### REQUIREMENT:
Exactly the lines from the start of the data through the line containing "def Obligations.WindCloseListsMeans : Prop" should be output, with both ends kept and nothing added.

### Items from a dataset:
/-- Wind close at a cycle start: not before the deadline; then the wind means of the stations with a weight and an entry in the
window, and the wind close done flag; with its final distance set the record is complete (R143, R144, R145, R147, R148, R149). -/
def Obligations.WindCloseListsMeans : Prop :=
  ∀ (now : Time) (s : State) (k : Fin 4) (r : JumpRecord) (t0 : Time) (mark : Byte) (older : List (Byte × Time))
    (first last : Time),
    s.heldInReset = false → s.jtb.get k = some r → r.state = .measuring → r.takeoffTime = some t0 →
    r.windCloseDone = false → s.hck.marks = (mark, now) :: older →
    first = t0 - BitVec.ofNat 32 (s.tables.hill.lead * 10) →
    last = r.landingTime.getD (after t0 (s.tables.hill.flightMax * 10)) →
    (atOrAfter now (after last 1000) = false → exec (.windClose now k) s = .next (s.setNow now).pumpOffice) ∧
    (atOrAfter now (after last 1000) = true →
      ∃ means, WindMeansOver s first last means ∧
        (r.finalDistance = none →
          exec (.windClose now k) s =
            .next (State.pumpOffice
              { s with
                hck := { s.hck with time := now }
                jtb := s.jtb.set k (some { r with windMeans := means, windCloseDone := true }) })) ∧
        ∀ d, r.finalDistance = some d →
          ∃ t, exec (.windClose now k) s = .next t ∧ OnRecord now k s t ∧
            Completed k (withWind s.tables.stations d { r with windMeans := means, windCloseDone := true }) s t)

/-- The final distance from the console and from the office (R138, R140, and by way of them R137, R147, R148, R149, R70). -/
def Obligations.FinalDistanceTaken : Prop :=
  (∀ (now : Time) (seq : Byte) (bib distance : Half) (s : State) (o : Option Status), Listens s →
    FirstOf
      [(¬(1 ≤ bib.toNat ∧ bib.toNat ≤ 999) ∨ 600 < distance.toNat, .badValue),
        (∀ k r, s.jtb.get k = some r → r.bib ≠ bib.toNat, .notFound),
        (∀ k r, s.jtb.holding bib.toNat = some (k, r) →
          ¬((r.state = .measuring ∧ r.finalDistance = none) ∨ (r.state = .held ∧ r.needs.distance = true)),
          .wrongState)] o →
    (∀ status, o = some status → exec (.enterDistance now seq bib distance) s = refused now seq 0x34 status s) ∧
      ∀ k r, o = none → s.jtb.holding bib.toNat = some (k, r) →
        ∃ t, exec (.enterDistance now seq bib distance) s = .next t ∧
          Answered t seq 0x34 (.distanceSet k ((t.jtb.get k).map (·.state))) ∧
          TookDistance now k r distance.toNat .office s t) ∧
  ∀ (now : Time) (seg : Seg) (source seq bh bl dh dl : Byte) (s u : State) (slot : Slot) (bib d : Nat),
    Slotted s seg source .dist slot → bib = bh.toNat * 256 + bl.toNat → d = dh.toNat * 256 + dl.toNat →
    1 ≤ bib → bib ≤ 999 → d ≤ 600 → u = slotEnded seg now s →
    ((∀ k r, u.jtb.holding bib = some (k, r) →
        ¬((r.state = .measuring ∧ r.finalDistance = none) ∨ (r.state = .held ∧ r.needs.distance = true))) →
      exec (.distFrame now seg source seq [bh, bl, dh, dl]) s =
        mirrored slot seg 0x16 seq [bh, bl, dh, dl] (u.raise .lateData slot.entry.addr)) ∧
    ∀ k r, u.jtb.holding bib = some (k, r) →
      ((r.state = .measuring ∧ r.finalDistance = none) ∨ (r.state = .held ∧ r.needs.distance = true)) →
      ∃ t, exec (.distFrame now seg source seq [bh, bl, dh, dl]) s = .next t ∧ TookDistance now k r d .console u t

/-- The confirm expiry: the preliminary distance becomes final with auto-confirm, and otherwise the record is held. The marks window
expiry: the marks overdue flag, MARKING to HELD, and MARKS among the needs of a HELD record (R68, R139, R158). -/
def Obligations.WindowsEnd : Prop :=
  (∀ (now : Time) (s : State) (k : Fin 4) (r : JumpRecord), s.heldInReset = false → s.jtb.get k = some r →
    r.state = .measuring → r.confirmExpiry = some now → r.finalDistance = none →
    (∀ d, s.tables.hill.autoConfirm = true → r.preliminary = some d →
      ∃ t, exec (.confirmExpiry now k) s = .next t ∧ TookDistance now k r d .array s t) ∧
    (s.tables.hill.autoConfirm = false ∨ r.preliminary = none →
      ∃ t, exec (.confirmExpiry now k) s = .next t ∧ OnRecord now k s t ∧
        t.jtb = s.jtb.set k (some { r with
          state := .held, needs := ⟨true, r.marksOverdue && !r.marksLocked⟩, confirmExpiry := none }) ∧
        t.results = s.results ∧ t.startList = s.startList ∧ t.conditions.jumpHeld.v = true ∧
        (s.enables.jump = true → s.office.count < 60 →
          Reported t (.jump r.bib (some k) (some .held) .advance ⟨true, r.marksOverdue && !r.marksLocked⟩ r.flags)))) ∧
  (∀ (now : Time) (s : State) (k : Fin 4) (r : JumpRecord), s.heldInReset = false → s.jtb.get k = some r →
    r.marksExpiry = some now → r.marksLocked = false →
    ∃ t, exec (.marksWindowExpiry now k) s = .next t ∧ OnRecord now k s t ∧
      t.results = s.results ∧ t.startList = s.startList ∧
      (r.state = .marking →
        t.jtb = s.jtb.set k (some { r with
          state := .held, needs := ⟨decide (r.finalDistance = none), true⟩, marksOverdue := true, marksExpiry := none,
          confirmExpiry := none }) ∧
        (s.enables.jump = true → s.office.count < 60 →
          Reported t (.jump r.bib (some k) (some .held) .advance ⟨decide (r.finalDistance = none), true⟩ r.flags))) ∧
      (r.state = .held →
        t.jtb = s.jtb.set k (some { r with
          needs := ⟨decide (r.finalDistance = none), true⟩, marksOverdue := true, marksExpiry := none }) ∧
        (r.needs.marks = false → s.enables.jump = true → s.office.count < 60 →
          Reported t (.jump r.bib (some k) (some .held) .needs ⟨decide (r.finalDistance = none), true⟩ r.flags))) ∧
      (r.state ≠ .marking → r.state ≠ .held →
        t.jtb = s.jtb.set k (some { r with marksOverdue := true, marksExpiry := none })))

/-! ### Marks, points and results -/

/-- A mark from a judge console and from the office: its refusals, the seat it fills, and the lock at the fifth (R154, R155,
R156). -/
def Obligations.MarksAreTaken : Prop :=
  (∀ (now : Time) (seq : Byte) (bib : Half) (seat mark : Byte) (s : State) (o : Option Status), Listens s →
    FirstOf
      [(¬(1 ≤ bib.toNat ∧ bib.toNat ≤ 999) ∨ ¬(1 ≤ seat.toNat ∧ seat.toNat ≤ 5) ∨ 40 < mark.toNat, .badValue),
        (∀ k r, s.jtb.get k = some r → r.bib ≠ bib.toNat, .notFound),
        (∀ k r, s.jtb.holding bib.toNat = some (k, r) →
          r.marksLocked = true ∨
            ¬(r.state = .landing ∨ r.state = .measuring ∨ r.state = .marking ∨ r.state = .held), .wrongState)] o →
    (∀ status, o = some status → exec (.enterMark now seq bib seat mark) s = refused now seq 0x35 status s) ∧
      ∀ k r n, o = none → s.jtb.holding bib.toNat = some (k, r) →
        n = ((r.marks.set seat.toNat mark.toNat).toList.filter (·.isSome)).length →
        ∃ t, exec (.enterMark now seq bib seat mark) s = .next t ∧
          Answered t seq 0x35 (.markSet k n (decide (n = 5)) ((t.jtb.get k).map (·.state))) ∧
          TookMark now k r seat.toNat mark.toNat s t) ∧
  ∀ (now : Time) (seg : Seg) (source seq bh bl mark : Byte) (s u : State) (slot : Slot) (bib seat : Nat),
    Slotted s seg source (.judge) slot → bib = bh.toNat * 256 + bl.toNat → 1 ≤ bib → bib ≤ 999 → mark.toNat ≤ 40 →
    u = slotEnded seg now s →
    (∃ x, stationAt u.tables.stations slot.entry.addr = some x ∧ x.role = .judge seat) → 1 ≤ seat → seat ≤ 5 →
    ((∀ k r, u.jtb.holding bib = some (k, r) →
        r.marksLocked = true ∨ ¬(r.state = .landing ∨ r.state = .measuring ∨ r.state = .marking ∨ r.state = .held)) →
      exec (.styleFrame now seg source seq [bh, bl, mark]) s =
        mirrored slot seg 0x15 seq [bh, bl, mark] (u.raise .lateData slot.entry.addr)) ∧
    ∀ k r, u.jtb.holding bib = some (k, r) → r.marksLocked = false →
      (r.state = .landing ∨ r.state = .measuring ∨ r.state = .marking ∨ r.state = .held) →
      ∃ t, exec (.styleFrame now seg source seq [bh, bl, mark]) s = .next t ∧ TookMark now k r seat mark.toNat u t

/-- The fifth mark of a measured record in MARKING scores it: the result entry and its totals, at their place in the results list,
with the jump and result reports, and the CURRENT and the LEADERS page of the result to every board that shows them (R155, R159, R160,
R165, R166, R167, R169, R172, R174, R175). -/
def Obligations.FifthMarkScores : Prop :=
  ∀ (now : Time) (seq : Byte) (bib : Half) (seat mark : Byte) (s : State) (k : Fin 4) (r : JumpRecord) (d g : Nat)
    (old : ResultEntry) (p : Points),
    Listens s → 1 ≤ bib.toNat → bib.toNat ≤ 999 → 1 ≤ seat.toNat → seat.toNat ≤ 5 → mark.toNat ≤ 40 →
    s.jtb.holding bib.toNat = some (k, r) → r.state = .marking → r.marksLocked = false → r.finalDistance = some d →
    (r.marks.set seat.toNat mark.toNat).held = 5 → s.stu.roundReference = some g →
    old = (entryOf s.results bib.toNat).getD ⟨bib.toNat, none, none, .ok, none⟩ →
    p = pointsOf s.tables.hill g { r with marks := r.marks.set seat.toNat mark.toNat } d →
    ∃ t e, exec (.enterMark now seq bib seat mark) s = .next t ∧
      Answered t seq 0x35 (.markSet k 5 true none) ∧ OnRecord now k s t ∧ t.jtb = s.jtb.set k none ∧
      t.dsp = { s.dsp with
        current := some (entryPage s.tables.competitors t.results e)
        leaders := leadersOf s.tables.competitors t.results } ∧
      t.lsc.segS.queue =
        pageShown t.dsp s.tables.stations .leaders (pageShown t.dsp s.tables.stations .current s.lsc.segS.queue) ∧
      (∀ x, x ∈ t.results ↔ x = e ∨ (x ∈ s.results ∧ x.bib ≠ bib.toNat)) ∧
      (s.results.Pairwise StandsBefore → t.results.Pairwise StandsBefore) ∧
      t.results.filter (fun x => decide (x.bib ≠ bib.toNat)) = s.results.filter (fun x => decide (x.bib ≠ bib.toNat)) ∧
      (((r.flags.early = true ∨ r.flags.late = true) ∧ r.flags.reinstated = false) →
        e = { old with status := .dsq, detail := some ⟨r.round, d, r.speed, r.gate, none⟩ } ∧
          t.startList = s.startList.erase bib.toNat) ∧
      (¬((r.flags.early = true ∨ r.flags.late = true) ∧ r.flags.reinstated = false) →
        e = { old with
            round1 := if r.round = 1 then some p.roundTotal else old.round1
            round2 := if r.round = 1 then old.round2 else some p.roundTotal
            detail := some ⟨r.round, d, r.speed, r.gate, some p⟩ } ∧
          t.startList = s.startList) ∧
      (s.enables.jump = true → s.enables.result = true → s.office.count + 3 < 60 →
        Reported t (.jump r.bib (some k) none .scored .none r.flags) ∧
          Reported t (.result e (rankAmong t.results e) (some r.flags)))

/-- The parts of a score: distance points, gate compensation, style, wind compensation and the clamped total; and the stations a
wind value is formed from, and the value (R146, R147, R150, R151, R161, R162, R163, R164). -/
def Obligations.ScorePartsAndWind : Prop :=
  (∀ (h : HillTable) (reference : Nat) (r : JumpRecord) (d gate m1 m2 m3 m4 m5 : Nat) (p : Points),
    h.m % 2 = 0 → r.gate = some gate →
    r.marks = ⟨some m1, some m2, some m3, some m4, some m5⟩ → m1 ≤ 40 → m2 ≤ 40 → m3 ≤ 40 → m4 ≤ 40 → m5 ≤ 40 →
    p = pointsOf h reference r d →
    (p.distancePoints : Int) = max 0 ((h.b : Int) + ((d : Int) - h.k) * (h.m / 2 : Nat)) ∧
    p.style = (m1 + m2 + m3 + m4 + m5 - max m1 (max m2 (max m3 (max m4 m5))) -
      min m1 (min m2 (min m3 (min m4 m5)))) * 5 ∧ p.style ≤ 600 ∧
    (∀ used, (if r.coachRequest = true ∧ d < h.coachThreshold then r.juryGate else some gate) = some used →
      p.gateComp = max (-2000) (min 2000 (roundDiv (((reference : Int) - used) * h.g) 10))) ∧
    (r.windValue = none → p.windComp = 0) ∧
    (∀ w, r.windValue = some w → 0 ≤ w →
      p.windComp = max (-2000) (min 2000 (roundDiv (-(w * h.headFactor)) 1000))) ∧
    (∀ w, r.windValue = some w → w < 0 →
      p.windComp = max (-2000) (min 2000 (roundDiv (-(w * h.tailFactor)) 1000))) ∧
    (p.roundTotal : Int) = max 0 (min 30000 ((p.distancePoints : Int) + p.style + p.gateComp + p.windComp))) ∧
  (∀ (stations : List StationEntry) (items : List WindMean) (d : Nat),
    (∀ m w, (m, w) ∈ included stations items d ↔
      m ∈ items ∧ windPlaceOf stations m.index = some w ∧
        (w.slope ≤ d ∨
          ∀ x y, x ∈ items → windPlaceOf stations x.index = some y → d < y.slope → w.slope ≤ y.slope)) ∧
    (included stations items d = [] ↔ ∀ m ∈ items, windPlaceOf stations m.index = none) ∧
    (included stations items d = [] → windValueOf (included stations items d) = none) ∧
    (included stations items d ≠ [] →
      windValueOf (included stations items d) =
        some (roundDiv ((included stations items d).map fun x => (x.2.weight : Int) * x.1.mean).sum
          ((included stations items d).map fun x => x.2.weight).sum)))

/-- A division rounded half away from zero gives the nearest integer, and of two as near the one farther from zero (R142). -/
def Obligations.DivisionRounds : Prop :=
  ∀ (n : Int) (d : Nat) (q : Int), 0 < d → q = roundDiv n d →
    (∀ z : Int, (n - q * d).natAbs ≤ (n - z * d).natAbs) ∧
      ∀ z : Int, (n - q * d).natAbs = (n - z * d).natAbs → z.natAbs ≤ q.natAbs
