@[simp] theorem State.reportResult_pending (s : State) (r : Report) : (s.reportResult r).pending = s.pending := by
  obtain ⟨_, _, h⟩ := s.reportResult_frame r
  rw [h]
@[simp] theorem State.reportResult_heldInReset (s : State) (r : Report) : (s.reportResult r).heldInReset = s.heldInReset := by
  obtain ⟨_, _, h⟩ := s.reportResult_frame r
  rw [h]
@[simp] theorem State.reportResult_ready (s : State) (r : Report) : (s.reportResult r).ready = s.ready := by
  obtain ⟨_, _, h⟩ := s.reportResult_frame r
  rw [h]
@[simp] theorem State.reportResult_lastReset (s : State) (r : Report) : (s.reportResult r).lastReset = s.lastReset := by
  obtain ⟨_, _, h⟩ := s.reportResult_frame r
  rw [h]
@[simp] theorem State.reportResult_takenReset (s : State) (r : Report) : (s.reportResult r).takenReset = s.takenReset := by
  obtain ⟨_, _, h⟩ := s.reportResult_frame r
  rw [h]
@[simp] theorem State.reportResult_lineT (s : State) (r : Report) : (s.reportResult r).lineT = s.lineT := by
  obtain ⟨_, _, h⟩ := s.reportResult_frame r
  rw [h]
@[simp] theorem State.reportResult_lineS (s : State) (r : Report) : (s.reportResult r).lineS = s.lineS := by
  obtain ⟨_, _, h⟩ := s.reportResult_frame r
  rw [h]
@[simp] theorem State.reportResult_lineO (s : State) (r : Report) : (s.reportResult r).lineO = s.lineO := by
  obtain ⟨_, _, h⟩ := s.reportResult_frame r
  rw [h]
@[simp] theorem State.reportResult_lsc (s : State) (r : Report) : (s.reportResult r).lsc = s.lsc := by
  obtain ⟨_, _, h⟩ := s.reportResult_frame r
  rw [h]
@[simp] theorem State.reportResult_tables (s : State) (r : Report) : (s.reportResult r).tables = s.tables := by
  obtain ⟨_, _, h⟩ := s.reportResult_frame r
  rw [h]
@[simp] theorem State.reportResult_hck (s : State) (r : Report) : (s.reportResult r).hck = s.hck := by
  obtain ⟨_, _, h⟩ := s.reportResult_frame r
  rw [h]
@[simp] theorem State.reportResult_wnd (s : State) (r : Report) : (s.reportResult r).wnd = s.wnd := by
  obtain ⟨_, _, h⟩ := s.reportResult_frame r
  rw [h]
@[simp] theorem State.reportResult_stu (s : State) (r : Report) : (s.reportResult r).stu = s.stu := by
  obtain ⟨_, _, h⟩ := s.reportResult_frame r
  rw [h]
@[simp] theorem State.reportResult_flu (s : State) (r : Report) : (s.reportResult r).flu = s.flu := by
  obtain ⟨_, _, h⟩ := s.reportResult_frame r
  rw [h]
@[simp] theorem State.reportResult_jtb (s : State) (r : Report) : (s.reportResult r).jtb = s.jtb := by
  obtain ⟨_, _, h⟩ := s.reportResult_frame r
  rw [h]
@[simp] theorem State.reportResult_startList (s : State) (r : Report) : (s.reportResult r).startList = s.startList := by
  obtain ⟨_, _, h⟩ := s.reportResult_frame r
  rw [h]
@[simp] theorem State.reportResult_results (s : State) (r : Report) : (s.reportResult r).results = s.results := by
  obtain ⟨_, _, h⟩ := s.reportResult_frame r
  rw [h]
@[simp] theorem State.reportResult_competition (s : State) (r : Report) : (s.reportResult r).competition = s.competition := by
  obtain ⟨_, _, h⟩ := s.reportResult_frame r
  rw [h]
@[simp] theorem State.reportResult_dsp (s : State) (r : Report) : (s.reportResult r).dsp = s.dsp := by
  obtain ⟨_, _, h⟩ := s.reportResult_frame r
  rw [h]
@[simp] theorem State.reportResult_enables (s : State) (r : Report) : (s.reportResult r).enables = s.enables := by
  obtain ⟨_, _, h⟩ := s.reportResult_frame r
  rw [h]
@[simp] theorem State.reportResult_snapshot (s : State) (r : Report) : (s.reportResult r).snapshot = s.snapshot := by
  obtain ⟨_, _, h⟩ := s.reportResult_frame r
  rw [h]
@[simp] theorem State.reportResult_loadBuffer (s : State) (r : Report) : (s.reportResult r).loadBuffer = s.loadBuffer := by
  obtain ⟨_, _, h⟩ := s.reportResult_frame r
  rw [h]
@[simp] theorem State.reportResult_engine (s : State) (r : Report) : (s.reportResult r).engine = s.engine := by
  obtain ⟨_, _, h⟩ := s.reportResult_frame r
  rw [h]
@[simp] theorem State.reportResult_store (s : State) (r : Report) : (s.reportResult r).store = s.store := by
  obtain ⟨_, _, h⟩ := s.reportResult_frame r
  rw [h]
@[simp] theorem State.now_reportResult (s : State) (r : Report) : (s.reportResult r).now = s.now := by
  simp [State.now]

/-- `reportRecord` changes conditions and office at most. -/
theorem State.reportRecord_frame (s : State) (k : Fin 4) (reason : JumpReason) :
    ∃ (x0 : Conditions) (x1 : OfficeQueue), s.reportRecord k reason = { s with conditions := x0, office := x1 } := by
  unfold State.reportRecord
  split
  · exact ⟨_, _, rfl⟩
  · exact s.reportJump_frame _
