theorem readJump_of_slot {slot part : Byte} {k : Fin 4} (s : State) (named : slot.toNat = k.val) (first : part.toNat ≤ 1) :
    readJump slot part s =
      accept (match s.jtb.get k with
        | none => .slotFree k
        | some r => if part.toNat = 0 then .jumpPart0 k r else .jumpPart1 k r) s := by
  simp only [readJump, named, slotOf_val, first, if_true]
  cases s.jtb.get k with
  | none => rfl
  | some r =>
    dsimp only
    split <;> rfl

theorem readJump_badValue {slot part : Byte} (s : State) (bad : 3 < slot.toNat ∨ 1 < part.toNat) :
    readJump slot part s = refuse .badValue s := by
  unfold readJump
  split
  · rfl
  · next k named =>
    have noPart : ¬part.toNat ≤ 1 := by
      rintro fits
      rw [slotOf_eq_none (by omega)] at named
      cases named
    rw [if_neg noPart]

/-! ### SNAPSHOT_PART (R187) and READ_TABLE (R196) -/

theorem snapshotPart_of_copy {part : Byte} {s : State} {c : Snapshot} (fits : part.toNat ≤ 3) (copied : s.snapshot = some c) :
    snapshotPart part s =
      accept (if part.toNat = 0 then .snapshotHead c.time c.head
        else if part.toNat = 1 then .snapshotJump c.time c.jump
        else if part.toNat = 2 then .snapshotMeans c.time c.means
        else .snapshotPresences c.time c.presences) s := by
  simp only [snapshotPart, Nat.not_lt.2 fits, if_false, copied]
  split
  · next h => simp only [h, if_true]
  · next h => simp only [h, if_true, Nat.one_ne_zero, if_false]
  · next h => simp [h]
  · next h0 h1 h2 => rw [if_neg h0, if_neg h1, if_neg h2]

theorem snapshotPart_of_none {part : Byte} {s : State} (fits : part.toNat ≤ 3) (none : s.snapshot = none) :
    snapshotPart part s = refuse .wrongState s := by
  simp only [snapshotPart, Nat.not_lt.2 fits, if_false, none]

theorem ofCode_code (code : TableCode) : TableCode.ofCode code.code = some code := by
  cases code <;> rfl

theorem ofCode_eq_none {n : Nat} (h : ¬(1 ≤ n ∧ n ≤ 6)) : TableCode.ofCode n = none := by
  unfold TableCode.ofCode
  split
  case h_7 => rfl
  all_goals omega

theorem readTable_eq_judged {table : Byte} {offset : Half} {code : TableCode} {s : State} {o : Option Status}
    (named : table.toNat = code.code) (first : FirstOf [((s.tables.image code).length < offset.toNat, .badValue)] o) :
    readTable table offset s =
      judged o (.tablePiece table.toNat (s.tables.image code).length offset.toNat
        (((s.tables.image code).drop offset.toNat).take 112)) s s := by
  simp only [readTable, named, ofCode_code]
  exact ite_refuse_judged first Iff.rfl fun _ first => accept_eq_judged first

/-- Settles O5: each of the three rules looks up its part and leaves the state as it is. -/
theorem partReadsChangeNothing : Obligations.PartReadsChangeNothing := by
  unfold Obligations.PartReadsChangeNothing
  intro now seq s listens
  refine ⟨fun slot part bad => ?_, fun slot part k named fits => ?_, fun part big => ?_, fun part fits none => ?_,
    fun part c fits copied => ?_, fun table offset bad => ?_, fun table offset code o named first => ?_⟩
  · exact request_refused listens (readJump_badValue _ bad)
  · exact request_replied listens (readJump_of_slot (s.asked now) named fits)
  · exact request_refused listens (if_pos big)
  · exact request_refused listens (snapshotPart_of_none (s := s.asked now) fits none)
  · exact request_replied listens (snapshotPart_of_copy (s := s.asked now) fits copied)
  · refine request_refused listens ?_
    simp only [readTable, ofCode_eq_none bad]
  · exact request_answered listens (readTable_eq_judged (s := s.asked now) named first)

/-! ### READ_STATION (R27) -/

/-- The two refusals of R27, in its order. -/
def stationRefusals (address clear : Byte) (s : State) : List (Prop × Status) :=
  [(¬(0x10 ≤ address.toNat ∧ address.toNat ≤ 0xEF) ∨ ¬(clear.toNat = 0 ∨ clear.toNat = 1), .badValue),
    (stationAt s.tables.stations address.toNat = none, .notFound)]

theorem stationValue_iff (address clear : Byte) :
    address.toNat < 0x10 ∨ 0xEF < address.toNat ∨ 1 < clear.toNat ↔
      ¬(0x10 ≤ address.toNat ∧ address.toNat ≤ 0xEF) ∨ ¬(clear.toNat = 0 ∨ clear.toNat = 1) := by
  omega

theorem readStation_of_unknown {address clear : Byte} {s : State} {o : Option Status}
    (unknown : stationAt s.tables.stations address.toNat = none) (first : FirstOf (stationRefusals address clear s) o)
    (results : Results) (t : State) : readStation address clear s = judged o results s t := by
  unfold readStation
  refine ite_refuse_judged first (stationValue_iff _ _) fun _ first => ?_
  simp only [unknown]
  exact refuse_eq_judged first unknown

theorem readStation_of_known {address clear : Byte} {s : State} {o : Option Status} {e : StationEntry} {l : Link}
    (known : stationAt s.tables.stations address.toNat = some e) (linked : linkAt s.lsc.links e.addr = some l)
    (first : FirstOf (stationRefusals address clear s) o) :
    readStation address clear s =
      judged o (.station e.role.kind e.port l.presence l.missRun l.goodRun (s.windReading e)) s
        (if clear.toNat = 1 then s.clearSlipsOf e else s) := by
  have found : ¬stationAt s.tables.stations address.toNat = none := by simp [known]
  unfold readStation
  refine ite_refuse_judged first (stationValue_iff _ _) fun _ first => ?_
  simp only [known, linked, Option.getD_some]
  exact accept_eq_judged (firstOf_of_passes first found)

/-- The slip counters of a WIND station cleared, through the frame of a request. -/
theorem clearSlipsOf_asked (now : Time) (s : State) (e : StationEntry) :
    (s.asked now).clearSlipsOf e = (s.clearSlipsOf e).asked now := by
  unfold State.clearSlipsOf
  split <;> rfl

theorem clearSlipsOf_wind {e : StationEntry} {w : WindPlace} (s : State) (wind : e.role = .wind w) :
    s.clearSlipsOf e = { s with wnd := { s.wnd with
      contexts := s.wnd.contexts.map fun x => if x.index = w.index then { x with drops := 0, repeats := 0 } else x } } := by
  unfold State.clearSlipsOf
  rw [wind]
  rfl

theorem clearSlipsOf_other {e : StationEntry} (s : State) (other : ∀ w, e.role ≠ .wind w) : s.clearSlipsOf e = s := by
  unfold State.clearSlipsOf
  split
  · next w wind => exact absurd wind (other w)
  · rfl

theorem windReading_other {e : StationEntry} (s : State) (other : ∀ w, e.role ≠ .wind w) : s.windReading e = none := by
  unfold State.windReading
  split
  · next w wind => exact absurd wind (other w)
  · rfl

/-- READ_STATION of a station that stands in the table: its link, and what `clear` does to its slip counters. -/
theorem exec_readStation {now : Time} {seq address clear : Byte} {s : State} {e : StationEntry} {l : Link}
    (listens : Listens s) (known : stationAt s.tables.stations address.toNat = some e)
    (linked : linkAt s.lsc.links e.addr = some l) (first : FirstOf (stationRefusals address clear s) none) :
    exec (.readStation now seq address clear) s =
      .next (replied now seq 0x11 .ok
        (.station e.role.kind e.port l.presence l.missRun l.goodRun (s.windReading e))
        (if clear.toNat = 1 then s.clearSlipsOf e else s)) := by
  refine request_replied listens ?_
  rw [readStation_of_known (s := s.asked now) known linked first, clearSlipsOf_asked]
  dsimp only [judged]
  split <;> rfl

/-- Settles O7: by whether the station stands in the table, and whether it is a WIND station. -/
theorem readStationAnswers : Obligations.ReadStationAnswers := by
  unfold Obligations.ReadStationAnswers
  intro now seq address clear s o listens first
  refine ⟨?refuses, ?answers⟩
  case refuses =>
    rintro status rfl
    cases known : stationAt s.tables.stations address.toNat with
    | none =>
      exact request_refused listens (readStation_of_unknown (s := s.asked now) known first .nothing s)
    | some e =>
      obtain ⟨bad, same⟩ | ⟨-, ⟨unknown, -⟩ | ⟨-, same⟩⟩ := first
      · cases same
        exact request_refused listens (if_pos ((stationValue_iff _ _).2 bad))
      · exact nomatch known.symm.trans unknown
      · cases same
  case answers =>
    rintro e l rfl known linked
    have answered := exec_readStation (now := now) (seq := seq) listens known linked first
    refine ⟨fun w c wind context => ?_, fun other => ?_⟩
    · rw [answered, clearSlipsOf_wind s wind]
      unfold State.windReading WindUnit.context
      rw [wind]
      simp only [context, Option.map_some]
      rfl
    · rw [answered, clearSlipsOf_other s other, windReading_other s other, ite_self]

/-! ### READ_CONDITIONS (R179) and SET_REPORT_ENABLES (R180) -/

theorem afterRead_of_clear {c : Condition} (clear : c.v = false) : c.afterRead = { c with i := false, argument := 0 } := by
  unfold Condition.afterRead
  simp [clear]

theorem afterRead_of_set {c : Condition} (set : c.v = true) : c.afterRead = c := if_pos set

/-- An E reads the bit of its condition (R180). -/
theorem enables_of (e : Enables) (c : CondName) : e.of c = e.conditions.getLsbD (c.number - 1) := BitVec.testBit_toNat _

### RESULT OF THE TASK:
/-- Wind close at a cycle start: not before the deadline; then the wind means of the stations with a weight and an entry in the
window, and the wind close done flag; with its final distance set the record is complete (R143, R144, R145, R147, R148, R149). -/
def Obligations.WindCloseListsMeans : Prop :=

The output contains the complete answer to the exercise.